Given its recent discovery, the environment of SN Refsdal has not yet been studied in detail, but its host galaxy was the focus of several works. Sp1149 (Smith et al. 2009a), located behind the Frontier Fields cluster MACS1149 (z = 0.542), is a spiral galaxy at z = 1.49 with many star-forming clumps in its arms, and a large magnification (Zitrin & Broadhurst 2009). Yuan et al. (2011, 2015) found a steep metallicity gradient in Sp1149, measuring a low metallicity (Z ≲ 0.3 Z) at the position of SN Refsdal. Active, widespread star formation (SF) was shown by rest-frame UV observations (Smith et al. 2009a), and through H α detection (Livermore et al. 2012, 2015) at a rate of a few M yr-1. The size and age of the clumps increase inwards, with a young population of stars at the position of SN Refsdal (Adamo et al. 2013).

thumbnail Fig. 1

Rest-frame spectrum of Sp1149 at the position S1 and its centre (SC), which have been smoothed over 9 pixels for illustrative purposes. For comparison, the red and blue composite GMASS spectra (Kurk et al. 2013) are also shown, which are normalized to the Sp1149 spectrum at 3000 Å. To avoid confusion, we added an offset of (− 25,25) × 10-20 erg s-1 cm-2 Å-1 to the central spectrum and the GMASS spectra, respectively. The error estimates are shown by the grey line, while the vertical grey bands are located at wavelengths with significant skyline contamination. The short black vertical lines show the wavelength of important Fe  and Mg  lines.

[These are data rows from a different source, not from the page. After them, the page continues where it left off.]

-- ==== Sys2Proof/Laws/Ops.lean ====
section
/-! SUPPORT. What each shared operation can do, said once: one transaction, the poll loop, the ending of
an operation, the acceptance of an instruction. -/

namespace Sys2Proof.Machine

/-! ## One transaction -/

theorem onTx_ok {t : Tx} {k : List Byte → State → Flow} {s : State} {bs : List Byte}
    (h : s.answer t = some bs) : onTx t k s = k bs (s.afterTx t) := by
  simp [onTx, h]

theorem onTx_failed {t : Tx} {k : List Byte → State → Flow} {s : State} (h : s.answer t = none) :
    onTx t k s = .done (.err .transportError) (s.afterTx t) := by
  simp [onTx, h, raise]

/-- Everything a transaction can lead to: its continuation, with as many bytes as were asked for, or
`TransportError` at once. -/
theorem onTx_ind {P : Flow → Prop} {t : Tx} {k : List Byte → State → Flow} {s : State}
    (hok : ∀ bs, s.answer t = some bs → bs.length = t.readLen → P (k bs (s.afterTx t)))
    (herr : s.answer t = none → P (.done (.err .transportError) (s.afterTx t))) :
    P (onTx t k s) := by
  cases h : s.answer t with
  | none => rw [onTx_failed h]; exact herr h
  | some bs => rw [onTx_ok h]; exact hok bs h (Env.answer_length h)

/-- A single read whose answer was laid down. -/
theorem readThen_ok {a v : Byte} {k : Byte → State → Flow} {s : State} {rest : List Answer}
    (h : s.env.answers = gave v :: rest) : readThen a k s = k v (s.afterTx (.rd a)) := by
  rw [readThen, onTx_ok (Env.answer_laid h rfl)]; rfl

/-- A single write that returns. -/
theorem writeThen_ok {a v : Byte} {next : Seq} {s : State} {rest : List Answer}
    (h : s.env.answers = wrote :: rest) :
    writeThen a v next s = .running (goto next (s.afterTx (.wr a v))) := by
  rw [writeThen, onTx_ok (Env.answer_laid h rfl)]

/-- The history after a transaction whose answer was laid down. -/
theorem afterTx_log_ok {t : Tx} {s : State} {bs : List Byte} {rest : List Answer}
    (h : s.env.answers = .ok bs :: rest) (hn : bs.length = t.readLen) :
    (s.afterTx t).log = .tx t (some bs) :: s.log := by
  rw [afterTx_log, State.answer, Env.answer_laid h hn]

/-- The record after a transaction whose answer was laid down. -/
theorem afterTx_chip_ok {t : Tx} {s : State} {bs : List Byte} {rest : List Answer}
    (h : s.env.answers = .ok bs :: rest) (hn : bs.length = t.readLen) :
    (s.afterTx t).chip = s.chip.put s.cfg t := by
  rw [afterTx_chip, State.answer, Env.answer_laid h hn]; rfl

/-- A transaction keeps the record canonical. -/
theorem afterTx_wf {s : State} (t : Tx) (h : Memory.wf s.chip.written) :
    Memory.wf (s.afterTx t).chip.written := by
  rw [afterTx_chip]
  split
  · exact ChipSide.put_wf t h
  · exact h

/-- A transaction leaves the record of every other address alone. -/
theorem afterTx_read_other {s : State} (t : Tx) {j : Nat} (h : j ≠ t.addr.toNat) :
    Memory.read (s.afterTx t).chip.written j = Memory.read s.chip.written j := by
  rw [afterTx_chip]
  split
  · exact ChipSide.put_read_other t h
  · rfl

/-! ## The poll loop -/

theorem pollEnter_eq (head : Seq) (s : State) :
    pollEnter head s =
      .running (goto head { s.afterNow with reg := { s.reg with t0 := s.env.sample } }) := rfl

/-- A poll read in the terms of its three outcomes (40_transport R127). -/
theorem pollRead_ok {a d f v : Byte} {again : Seq} {k : State → Flow} {s : State}
    {rest : List Answer} (h : s.env.answers = gave v :: rest) :
    pollRead a d f again k s =
      (let u := { s.afterTx (.rd a) with reg := { s.reg with pollv := v } }
       if anyBit v d then k u
       else if anyBit v f then .done (.err .timeout) u
       else .running (goto again u)) := by
  rw [pollRead, readThen_ok h]; rfl

theorem pollTime_eq (deadline : Nat) (head : Seq) (s : State) :
    pollTime deadline head s =
      if deadline ≤ s.env.sample - s.reg.t0 then .done (.err .timeout) s.afterNow
      else .running (goto head s.afterNow) := rfl

/-! ## Bulk transfers of no bytes -/

theorem bulkElided_iff {c : Config} {n : Nat} :
    bulkElided c n = true ↔ n = 0 ∧ c.zeroLenBulk = .elide := by
  simp [bulkElided]

theorem bulkElided_pos {c : Config} {n : Nat} (h : n ≠ 0) : bulkElided c n = false := by
  simp [bulkElided, h]

/-! ## The ending of an operation -/

@[simp] theorem land_running (s : State) : land (.running s) = s := rfl
@[simp] theorem land_done (r : Res) (s : State) : land (.done r s) = deliver r s := rfl
@[simp] theorem settle_running (s : State) : settle (.running s) = s := rfl
@[simp] theorem settle_done (r : Res) (s : State) : settle (.done r s) = unwind s.stack r s := rfl
@[simp] theorem unwind_nil (r : Res) (s : State) : unwind [] r s = deliver r s := rfl

theorem unwind_running {l : Ret} {rest : List Ret} {r : Res} {s u : State}
    (h : resume l r { s with stack := rest } = .running u) : unwind (l :: rest) r s = u := by
  simp [unwind, h]

theorem unwind_done {l : Ret} {rest : List Ret} {r r' : Res} {s u : State}
    (h : resume l r { s with stack := rest } = .done r' u) :
    unwind (l :: rest) r s = unwind rest r' u := by
  simp [unwind, h]

/-- The end of an operation is at rest: no working register survives (10_state R22). -/
theorem deliver_atRest (r : Res) (s : State) : AtRest (deliver r s) :=
  ⟨rfl, rfl, rfl, rfl, rfl, rfl, rfl, rfl⟩

/-- The result on the port is `Ok` or the error itself. -/
theorem portResult_err (op : Byte) (e : ExecError) : portResult op (.err e) = .err e := rfl

theorem portResult_other {op : Byte} (h : op ∉ opsReturningNothing) (r : Res) :
    portResult op r = r := by
  cases r with
  | ok v => simp only [portResult, h, if_false]
  | err e => rfl

/-! ## Operands beyond what the rules speak of -/

@[simp] theorem uidTail_length (u : Uid) : (uidTail u).length = 4 := rfl

theorem uidByte_present {u : Uid} {i : Nat} {b : Byte} (h : u.bytes[i]? = some b) :
    uidByte u i = b := by
  simp [uidByte, List.getD, h]

theorem verifyVerdict_short {r : List Byte} (w : Word16) (h : r.length < 2) :
    verifyVerdict r w = Config.shortVerify r w := by
  simp [verifyVerdict, h]

theorem verifyVerdict_long {r : List Byte} (w : Word16) (h : 2 ≤ r.length) :
    verifyVerdict r w = crcMatches r r.length w := by
  simp [verifyVerdict, Nat.not_lt.mpr h]

/-! ## Acceptance -/

theorem accept_idle {op : Byte} {ports : Args} {start : State → Flow} {s : State}
    (h : s.seq = .idle) :
    accept op ports start s = .next (land (start (s.latched op ports))) := by
  simp [accept, h]

theorem accept_busy {op : Byte} {ports : Args} {start : State → Flow} {s : State}
    (h : s.seq ≠ .idle) : accept op ports start s = .fault .interleavedOperation := by
  simp [accept, h]

/-- Everything an acceptance can answer. -/
theorem accept_next {op : Byte} {ports : Args} {start : State → Flow} {s t : State}
    (h : accept op ports start s = .next t) :
    s.seq = .idle ∧ t = land (start (s.latched op ports)) := by
  unfold accept at h
  split at h
  · cases h; exact ⟨‹_›, rfl⟩
  · cases h

end Sys2Proof.Machine
end

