/-! ## One instruction issued -/

/-- An instruction is accepted by `accept`. -/
theorem exec_accept (i : Instr) :
    ∃ op ports start, (∀ s, exec i s = accept op ports start s) ∧
      ∀ s, ∃ m, (m = s ∨ Middle s m) ∧ Pure m (start s).state := by
  have pure : ∀ (op : Byte) (ports : Args) (start : State → Flow),
      (∀ s, Pure s (start s).state) →
      ∃ op' ports' start', (∀ s, accept op ports start s = accept op' ports' start' s) ∧
        ∀ s, ∃ m, (m = s ∨ Middle s m) ∧ Pure m (start' s).state :=
    fun op ports start hp => ⟨op, ports, start, fun _ => rfl, fun s => ⟨s, .inl rfl, hp s⟩⟩
  have one : ∀ (t : Tx) (k : List Byte → State → Flow) (s : State),
      (∀ bs, Pure (s.afterTx t) (k bs (s.afterTx t)).state) →
      ∃ m, (m = s ∨ Middle s m) ∧ Pure m (onTx t k s).state :=
    fun t k s h => ⟨_, .inr (.tx t), onTx_pure h⟩
  cases i <;> simp only [exec, execCalculateCrc, execExecute, execTransceive, execActivate,
    execSelect, execHalt, execAuthenticateA, execAuthenticateB, execStopSession, execReadBlock,
    execWriteBlock, execWritePage, execMifareTransceive, execRd, execRdb, execWr, execWrb,
    execSetbits, execClrbits, execPoll, execAppendCrc, execVerifyCrc, execCmdIdle, execCmdCalcCrc,
    execCmdTransceive, execCmdMfAuthent, execReqa, execWupa, execAnticollCl1, execAnticollCl2,
    execAnticollCl3, execSelectCl1, execSelectCl2, execSelectCl3, execHlta, execMfAuthKeyA,
    execMfAuthKeyB, execMfRead, execMfWrite, execMfWriteUl, issueCommand]
  case rd a =>
    exact ⟨_, _, _, fun _ => rfl, fun s => one _ _ s fun bs => .mk' (by simp [ret])⟩
  case wr a v =>
    exact ⟨_, _, _, fun _ => rfl, fun s => one _ _ s fun bs => .mk' (by simp [ret])⟩
  case rdb a n =>
    refine ⟨_, _, _, fun _ => rfl, fun s => ?_⟩
    split
    · exact ⟨s, .inl rfl, .mk' (by simp [ret])⟩
    · exact one _ _ s fun bs => .mk' (by simp [ret])
  case wrb a n =>
    refine ⟨_, _, _, fun _ => rfl, fun s => ?_⟩
    split
    · exact ⟨s, .inl rfl, .mk' (by simp [ret])⟩
    · exact one _ _ s fun bs => .mk' (by simp [ret])
  case cmdIdle | cmdCalcCrc | cmdTransceive | cmdMfAuthent =>
    exact ⟨_, _, _, fun _ => rfl, fun s => one _ _ s fun bs => .mk' (by simp [ret])⟩
  case select h sp => exact pure _ _ _ enterSelect_pure
  case activate h sp =>
    refine pure _ _ _ fun s => ?_
    split <;> exact .mk' (by simp [raise, sendReqa, enterExecute, latchShort, latchTransceive])
  case readBlock a out =>
    refine pure _ _ _ fun s => ?_
    split <;> exact .mk' (by simp [raise, startFrame, callCrc, enterCrc, latchTransceive])
  case writeBlock a data =>
    refine pure _ _ _ fun s => ?_
    split
    · exact .mk' (by simp [raise])
    · exact (Pure.mk' (by simp)).trans (enterMifare_pure _ _ _)
  case writePage a data =>
    refine pure _ _ _ fun s => ?_
    split
    · exact .mk' (by simp [raise])
    · exact enterMifare_pure _ _ _
  case mifareTransceive p ign => exact pure _ _ _ (enterMifare_pure _ _)
  case mfWriteUl p d => exact pure _ _ _ (enterMifare_pure _ _)
  case mfWrite p d =>
    exact pure _ _ _ fun s => (Pure.mk' (by simp)).trans (enterMifare_pure _ _ _)
  case authenticateA | authenticateB =>
    refine pure _ _ _ fun s => ?_
    unfold startAuthenticate
    split <;> exact .mk' (by simp [raise, enterExecute])
  all_goals
    exact pure _ _ _ fun s => .mk' (by
      simp [enterCrc, callCrc, enterExecute, latchTransceive, lendBuffer, latchShort, probeFrame,
        latchProbe, selectFrame, startFrame, runAuthFrame])

/-- Everything an instruction can do when it is issued: only at `IDLE`; the operation latched; at most
one transaction; pure computation. -/
theorem exec_next_cases {i : Instr} {s t : State} (h : exec i s = .next t) :
    s.seq = .idle ∧ ∃ op ports m,
      (m = s.latched op ports ∨ Middle (s.latched op ports) m) ∧ Settled m t := by
  obtain ⟨op, ports, start, he, hp⟩ := exec_accept i
  rw [he] at h
  obtain ⟨hs, rfl⟩ := accept_next h
  obtain ⟨m, hm, hm'⟩ := hp (s.latched op ports)
  exact ⟨hs, op, ports, m, hm, land_settled hm'⟩

end Sys2Proof.Machine
end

The environment of SN Refsdal can be studied through the presence of certain emission lines. In the optical regime, Mg ii is frequently used, as it is detectable from the ground over a wide redshift range. Weiner et al. (2009) were the first to report Mg ii emission lines in galaxies at z> 1, and these lines have been found in several studies since (Pettini et al. 2010; Rubin et al. 2011; Martin et al. 2012; Erb et al. 2012; Kornei et al. 2013; Rigby et al. 2014; Tang et al. 2014; Ben Zhu et al. 2015). The origin of Mg ii emission can either be H ii regions (see Kinney et al. 1993), or resonant scattering in outflowing gas (Prochaska et al. 2011). Rubin et al. (2011) found Mg ii emission in a galaxy at z = 0.69 that was clearly extended farther out than the continuum emission, in support of the latter scenario. However, Erb et al. (2012) found that the Mg ii emission in their sample was more similar to H ii regions, supporting the former.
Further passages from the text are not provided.